-- ==== Sys2Proof/Certificates/Slice0/Obligations.lean ====
section
/-! DEFINITION. The statements for the provers, from the spec's numbered rules. `State.complete` is what
`Obligations.CompletionDeliversOneStatusAndIdles` says; the free values it leaves in the operand latches
(`Config.freeLatches`, log entry 10) are used by no statement beyond naming them. -/

open Sys2Proof Sys2Proof.Machine

/-! ## Reset, waiting, and what a step runs -/

/-- R140: after reset `FB` holds `FB_RESET`, whatever that is, `ctrl_state` is `Uninitialized`, `seq` is `Idle`, no
completion is pending and no transaction has been emitted. For every configuration, the default one among them. -/
def Obligations.ResetLeavesTheUnspecifiedFramebuffer : Prop :=
  State.reset = State.resetWith Config.defaultCfg ∧
  ∀ c : Cfg,
    (∀ (a : Nat) (h : a < 1024), (State.resetWith c).fbByte a = c.fbReset[a]) ∧
    (State.resetWith c).ctrl = .uninitialized ∧ (State.resetWith c).seq = .idle ∧
    (State.resetWith c).completions = [] ∧ (State.resetWith c).trace = [] ∧ (State.resetWith c).cfg = c

/-- R56, R14: completing a command delivers exactly one completion and leaves `seq = Idle`; the framebuffer, `ctrl_state`,
the ports, the trace and the controller are as they were. The statuses are `OK` = 0b00, `BUS_FAULT` = 0b01 and
`ILLEGAL` = 0b10; 0b11 is never produced. What the working registers hold is a free value (log entry 10). -/
def Obligations.CompletionDeliversOneStatusAndIdles : Prop :=
  (∀ (s : State) (r : Completion),
    (s.complete r).completions = s.completions ++ [r] ∧ (s.complete r).seq = .idle ∧ (s.complete r).fb = s.fb ∧
    (s.complete r).ctrl = s.ctrl ∧ (s.complete r).cfg = s.cfg ∧ (s.complete r).cmds = s.cmds ∧
    (s.complete r).text = s.text ∧ (s.complete r).answers = s.answers ∧ (s.complete r).trace = s.trace ∧
    (s.complete r).controller = s.controller) ∧
  Completion.ok.status = 0b00 ∧ (∀ e, (Completion.busFault e).status = 0b01) ∧ Completion.illegal.status = 0b10 ∧
  ∀ r : Completion, r.status ≠ 0b11

/-- R23: an idle block to which no command is presented waits. That a step then changes nothing is the model's choice (log
entry 3). -/
def Obligations.IdleBlockWithoutCommandWaits : Prop :=
  ∀ s : State, s.seq = .idle → s.cmds = [] → step s = .next s

/-- R50, R14: the step of an idle block to which a command is presented takes that command and runs the instruction its word
decodes to. Any other position accepts no command. The model's choices in it: that a whole command is one step (log
entry 1), and that the text bytes arrive with their command and replace what stood at the text port (`text := c.text`,
log entry 4). -/
def Obligations.StepRunsThePresentedCommand : Prop :=
  (∀ (s : State) (c : HostCommand) (rest : List HostCommand) (i : Instr),
    s.seq = .idle → s.cmds = c :: rest → decode (.cmd c.word) = .ok i →
      step s = exec i { s with cmds := rest, text := c.text }) ∧
  (∀ s t : State, s.seq ≠ .idle → step s = .next t → t.cmds = s.cmds)

/-- R14, R99, R104: at a bus position the step runs the instruction of that position: entry `k` of `INIT_SEQ` as its table
row where the table has the byte and as BUS_CMD of the byte where it has not; the three commands of a page; and
BUS_DATA with the page's slice. A controller byte is identified by its position, not by its value. Which row runs is the
model's choice: the rows' bytes are PRESUMED (log entry 6), and a byte that is not its row's runs as BUS_CMD (DEDUCED,
log entry 18). -/
def Obligations.StepRunsTheTransactionOfItsPosition : Prop :=
  ∀ s : State,
    (∀ (k : Nat) (i : Instr) (b : Byte), s.seq = .initStep k → s.cfg.initSeq[k]? = some b →
      decode (.ctl (.initEntry k) b) = .ok i → step s = exec i s) ∧
    (∀ (k : Nat) (b : Byte), s.seq = .initStep k → s.cfg.initSeq[k]? = some b →
      (∀ i, decode (.ctl (.initEntry k) b) ≠ .ok i) → step s = exec (.busCmd b) s) ∧
    (∀ pg : Fin 8, s.seq = .pageCmd pg .select →
      step s = if s.cfg.pageBase = 0xB0#8 then exec (.ctlPageSelect pg) s
        else exec (.busCmd (s.cfg.pageBase + BitVec.ofNat 8 pg.val)) s) ∧
    (∀ pg : Fin 8, s.seq = .pageCmd pg .colLow →
      step s = if s.cfg.colLow = 0x00#8 then exec .ctlColLow s else exec (.busCmd s.cfg.colLow) s) ∧
    (∀ pg : Fin 8, s.seq = .pageCmd pg .colHigh →
      step s = if s.cfg.colHigh = 0x10#8 then exec .ctlColHigh s else exec (.busCmd s.cfg.colHigh) s) ∧
    (∀ pg : Fin 8, s.seq = .pageData pg → step s = exec (.busData (s.slice pg)) s)

/-! ## Encodings -/

/-- Words of every family, written from the spec's encodings, decode to what they stand for (R51 to R53, R58, R59, R101).
The controller bytes `0xB7`, `0x00`, `0x10` and `0xAF` are the spec's defaults from general knowledge (PRESUMED, log
entry 6), and that a payload of another length is rejected is the model's choice (DEDUCED, log entry 18). -/
def Obligations.WordsOfEveryFamilyDecodeAsWritten : Prop :=
  decode (.cmd 0x000000000000) = .ok .init ∧ decode (.cmd 0xFFFFFFFFFF09) = .ok .clear ∧
  decode (.cmd 0x12345678AB0A) = .ok .update ∧ decode (.cmd 0x000A0005000B) = .ok (.drawPixel 5 10 true) ∧
  decode (.cmd 0x80008000000B) = .ok (.drawPixel (-32768) (-32768) true) ∧
  decode (.cmd 0xFFFDFFFE410C) = .ok (.drawChar (-2) (-3) 0x41 true) ∧
  decode (.cmd 0x001C006E000D) = .ok (.drawString 110 28 true) ∧ decode (.cmd 0x000000000006) = .ok .reservedOp6 ∧
  decode (.cmd 0x0000000000F3) = .ok .reservedRsv7 ∧ decode (.cmd 0x000000000010) = .ok .reservedRsv4 ∧
  decode (.bus [0x00, 0xAE]) = .ok (.busCmd 0xAE) ∧ decode (.bus [0x40, 0xAE]) = .error .wrongLength ∧
  decode (.bus (0x40 :: List.replicate 128 0x5A)) = .ok (.busData (List.replicate 128 0x5A)) ∧
  decode (.ctl .colLow 0x00) = .ok .ctlColLow ∧ decode (.ctl .colHigh 0x10) = .ok .ctlColHigh ∧
  decode (.ctl (.pageSelect 7) 0xB7) = .ok (.ctlPageSelect 7) ∧
  decode (.ctl (.initEntry 26) 0xAF) = .ok .initSeq26 ∧ decode (.ctl (.initEntry 15) 0x00) = .ok .initSeq15

/-- R51, R53: the operands of a legal word are its fields, read as the spec says, with no scaling; every coordinate that
can be expressed lies in −32768 to 32767. -/
def Obligations.OperandsAreTheFieldsOfTheWord : Prop :=
  ∀ w : CmdWord, w.extractLsb' 4 4 = 0 →
    (w.extractLsb' 0 3 = 0 → decodeCmd w = .init) ∧
    (w.extractLsb' 0 3 = 1 → decodeCmd w = .clear) ∧
    (w.extractLsb' 0 3 = 2 → decodeCmd w = .update) ∧
    (w.extractLsb' 0 3 = 3 →
      decodeCmd w = .drawPixel (w.extractLsb' 16 16).toInt (w.extractLsb' 32 16).toInt (w.getLsbD 3)) ∧
    (w.extractLsb' 0 3 = 4 →
      decodeCmd w =
        .drawChar (w.extractLsb' 16 16).toInt (w.extractLsb' 32 16).toInt (w.extractLsb' 8 8) (w.getLsbD 3)) ∧
    (w.extractLsb' 0 3 = 5 →
      decodeCmd w = .drawString (w.extractLsb' 16 16).toInt (w.extractLsb' 32 16).toInt (w.getLsbD 3)) ∧
    WellFormed (decodeCmd w)

/-- R54: fields a command does not use are ignored, and the canonical encoding has zero in them. -/
def Obligations.UnusedFieldsAreIgnored : Prop :=
  (∀ w w' : CmdWord, w.extractLsb' 0 3 = w'.extractLsb' 0 3 → w.extractLsb' 4 4 = w'.extractLsb' 4 4 →
    ((w.extractLsb' 0 3).toNat < 3 → decodeCmd w = decodeCmd w') ∧
    ((w.extractLsb' 0 3 = 3 ∨ w.extractLsb' 0 3 = 5) → w.extractLsb' 16 16 = w'.extractLsb' 16 16 →
      w.extractLsb' 32 16 = w'.extractLsb' 32 16 → w.getLsbD 3 = w'.getLsbD 3 → decodeCmd w = decodeCmd w')) ∧
  encode .init = .cmd 0 ∧ encode .clear = .cmd 1 ∧ encode .update = .cmd 2 ∧
  (∀ (x y : Int) (on : Bool), ∃ w, encode (.drawPixel x y on) = .cmd w ∧ w.extractLsb' 8 8 = 0) ∧
  (∀ (x y : Int) (on : Bool), ∃ w, encode (.drawString x y on) = .cmd w ∧ w.extractLsb' 8 8 = 0)

/-- R55, R122: a word is illegal exactly if `CW[2:0]` is 0b110 or 0b111 or `CW[7:4] ≠ 0`; it completes `ILLEGAL` with no
other effect on the block (of the working registers nothing is said here); every other word is one of the six commands. -/
def Obligations.IllegalWordsCompleteIllegalAndOthersAreCommands : Prop :=
  ∀ (w : CmdWord) (s : State),
    ((w.extractLsb' 0 3 = 6 ∨ w.extractLsb' 0 3 = 7 ∨ w.extractLsb' 4 4 ≠ 0) →
      ∃ l : Latches, exec (decodeCmd w) s = .next { s with completions := s.completions ++ [.illegal], latches := l }) ∧
    (¬ (w.extractLsb' 0 3 = 6 ∨ w.extractLsb' 0 3 = 7 ∨ w.extractLsb' 4 4 ≠ 0) →
      decodeCmd w = .init ∨ decodeCmd w = .clear ∨ decodeCmd w = .update ∨ (∃ x y on, decodeCmd w = .drawPixel x y on) ∨
      (∃ x y c on, decodeCmd w = .drawChar x y c on) ∨ ∃ x y on, decodeCmd w = .drawString x y on)

/-- R122: each of the six illegal rows completes `ILLEGAL`; `FB`, `ctrl_state` and the bus are untouched, the text port is
not read, `seq` stays, and the working registers stay too (that is the model's choice, log entry 24). -/
def Obligations.ReservedRowsCompleteIllegal : Prop :=
  ∀ i ∈ [Instr.reservedOp6, .reservedOp7, .reservedRsv7, .reservedRsv6, .reservedRsv5, .reservedRsv4], ∀ s : State,
    exec i s = .next { s with completions := s.completions ++ [.illegal] }

/-- Decode and encode agree: every well-formed instruction of the table, with every operand its encoding admits, is what
its word decodes to. -/
def Obligations.DecodingAnEncodingGivesTheInstruction : Prop :=
  ∀ i : Instr, WellFormed i → decode (encode i) = .ok i

/-- R58: the two transaction kinds are told apart by the first payload byte alone, and the length follows from the kind.
That a payload is an instruction exactly if it is `[0x00, b]` or `[0x40]` and 128 bytes, every other payload being
refused, is the model's choice (DEDUCED, log entry 18). -/
def Obligations.PayloadKindFollowsFromTheControlByte : Prop :=
  ∀ (p : List Byte) (i : Instr), decode (.bus p) = .ok i ↔
    (∃ b, p = [0x00, b] ∧ i = .busCmd b) ∨ ∃ d, d.length = 128 ∧ p = 0x40 :: d ∧ i = .busData d

/-! ## The framebuffer commands -/

/-- R30: pixel `(x, y)` is bit `y mod 8` of `FB[x + (y div 8)·128]`, and the pixel map is a bijection from the 8192 screen
coordinates onto the 1024 × 8 (address, bit) pairs, with the inverse `(a, b) ↦ (a mod 128, (a div 128)·8 + b)`. -/
def Obligations.PixelMapIsABijection : Prop :=
  (∀ x y : Nat, x < 128 → y < 64 → pixelAddr x y < 1024 ∧ bitOf y < 8 ∧
    pixelAddr x y % 128 = x ∧ pixelAddr x y / 128 * 8 + bitOf y = y) ∧
  (∀ a b : Nat, a < 1024 → b < 8 → a % 128 < 128 ∧ a / 128 * 8 + b < 64 ∧
    pixelAddr (a % 128) (a / 128 * 8 + b) = a ∧ bitOf (a / 128 * 8 + b) = b) ∧
  ∀ (s : State) (x y : Nat), s.pixel x y = (s.fbByte (x + y / 8 * 128)).getLsbD (y % 8)

/-- R71: CLEAR, canonical word `0x000000000001`, completes `OK` from every state; every byte of `FB` is `0x00`, so all
8192 pixels are off; nothing else changes, and the framebuffer stays in canonical form. -/
def Obligations.ClearZeroesTheFramebuffer : Prop :=
  encode .clear = .cmd 0x000000000001 ∧
  ∀ s : State, ∃ m : Memory, exec .clear s = .next (State.complete .ok { s with fb := m }) ∧
    (∀ a : Nat, a < 1024 → m.read s.cfg a = 0) ∧ (∀ x y : Nat, x < 128 → y < 64 → m.pixel s.cfg x y = false) ∧
    (s.fb.wf s.cfg → m.wf s.cfg)

/-- R72: DRAW_PIXEL, canonical word `y ‖ x ‖ 0x00 ‖ 0b0000 ‖ on ‖ 0b011`, completes `OK` from every state. On the screen
it sets or clears its bit in its byte; off the screen the framebuffer is what it was. Every other byte and pixel is
unchanged, and so is everything else. -/
def Obligations.DrawPixelWritesOneBit : Prop :=
  ∀ (x y : Int) (on : Bool),
    encode (.drawPixel x y on) =
      .cmd (BitVec.ofInt 16 y ++ BitVec.ofInt 16 x ++ 0x00#8 ++ 0b0000#4 ++ BitVec.ofBool on ++ 0b011#3) ∧
    ∀ s : State, ∃ m : Memory,
    exec (.drawPixel x y on) s = .next (State.complete .ok { s with fb := m }) ∧
    (¬ (0 ≤ x ∧ x < 128 ∧ 0 ≤ y ∧ y < 64) → m = s.fb) ∧
    (∀ u v : Nat, x = u → y = v → u < 128 → v < 64 →
      m.read s.cfg (u + v / 8 * 128) =
        (if on then s.fbByte (u + v / 8 * 128) ||| 1#8 <<< (v % 8)
          else s.fbByte (u + v / 8 * 128) &&& ~~~(1#8 <<< (v % 8))) ∧
      ∀ a : Nat, a ≠ u + v / 8 * 128 → m.read s.cfg a = s.fbByte a) ∧
    (∀ x' y' : Nat, x' < 128 → y' < 64 → m.pixel s.cfg x' y' = if x = x' ∧ y = y' then on else s.pixel x' y')

/-- R73: the laws of `SetPixel`: (a) the pixel set reads back; (b) every other pixel is unchanged; (c) off the screen the
whole framebuffer is unchanged; (d) of two calls on one pixel the later wins; (d, e) calls on pairwise different
pixels may be made in any order. -/
def Obligations.SetPixelLaws : Prop :=
  ∀ (c : Cfg) (m : Memory),
    (∀ (x y : Int) (on : Bool) (x' y' : Nat), x' < 128 → y' < 64 →
      (x = x' ∧ y = y' → (setPixel c x y on m).pixel c x' y' = on) ∧
      (¬ (x = x' ∧ y = y') → (setPixel c x y on m).pixel c x' y' = m.pixel c x' y')) ∧
    (∀ (x y : Int) (on : Bool), ¬ (0 ≤ x ∧ x < 128 ∧ 0 ≤ y ∧ y < 64) → setPixel c x y on m = m) ∧
    (∀ (x y : Int) (on on' : Bool), ∀ a : Nat, a < 1024 →
      (setPixel c x y on' (setPixel c x y on m)).read c a = (setPixel c x y on' m).read c a) ∧
    (∀ ps qs : List (Int × Int × Bool), ps.Perm qs → (ps.map fun p => (p.1, p.2.1)).Nodup → ∀ a : Nat, a < 1024 →
      (ps.foldl (fun m p => setPixel c p.1 p.2.1 p.2.2 m) m).read c a =
        (qs.foldl (fun m p => setPixel c p.1 p.2.1 p.2.2 m) m).read c a)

- What you will do:
Each line from the beginning of the listing up to the line where "the operand latches" appears needs to be given again exactly; please add nothing else.

- Result of this exercise:
-- ==== Sys2Proof/Certificates/Slice0/Obligations.lean ====
section
/-! DEFINITION. The statements for the provers, from the spec's numbered rules. `State.complete` is what
`Obligations.CompletionDeliversOneStatusAndIdles` says; the free values it leaves in the operand latches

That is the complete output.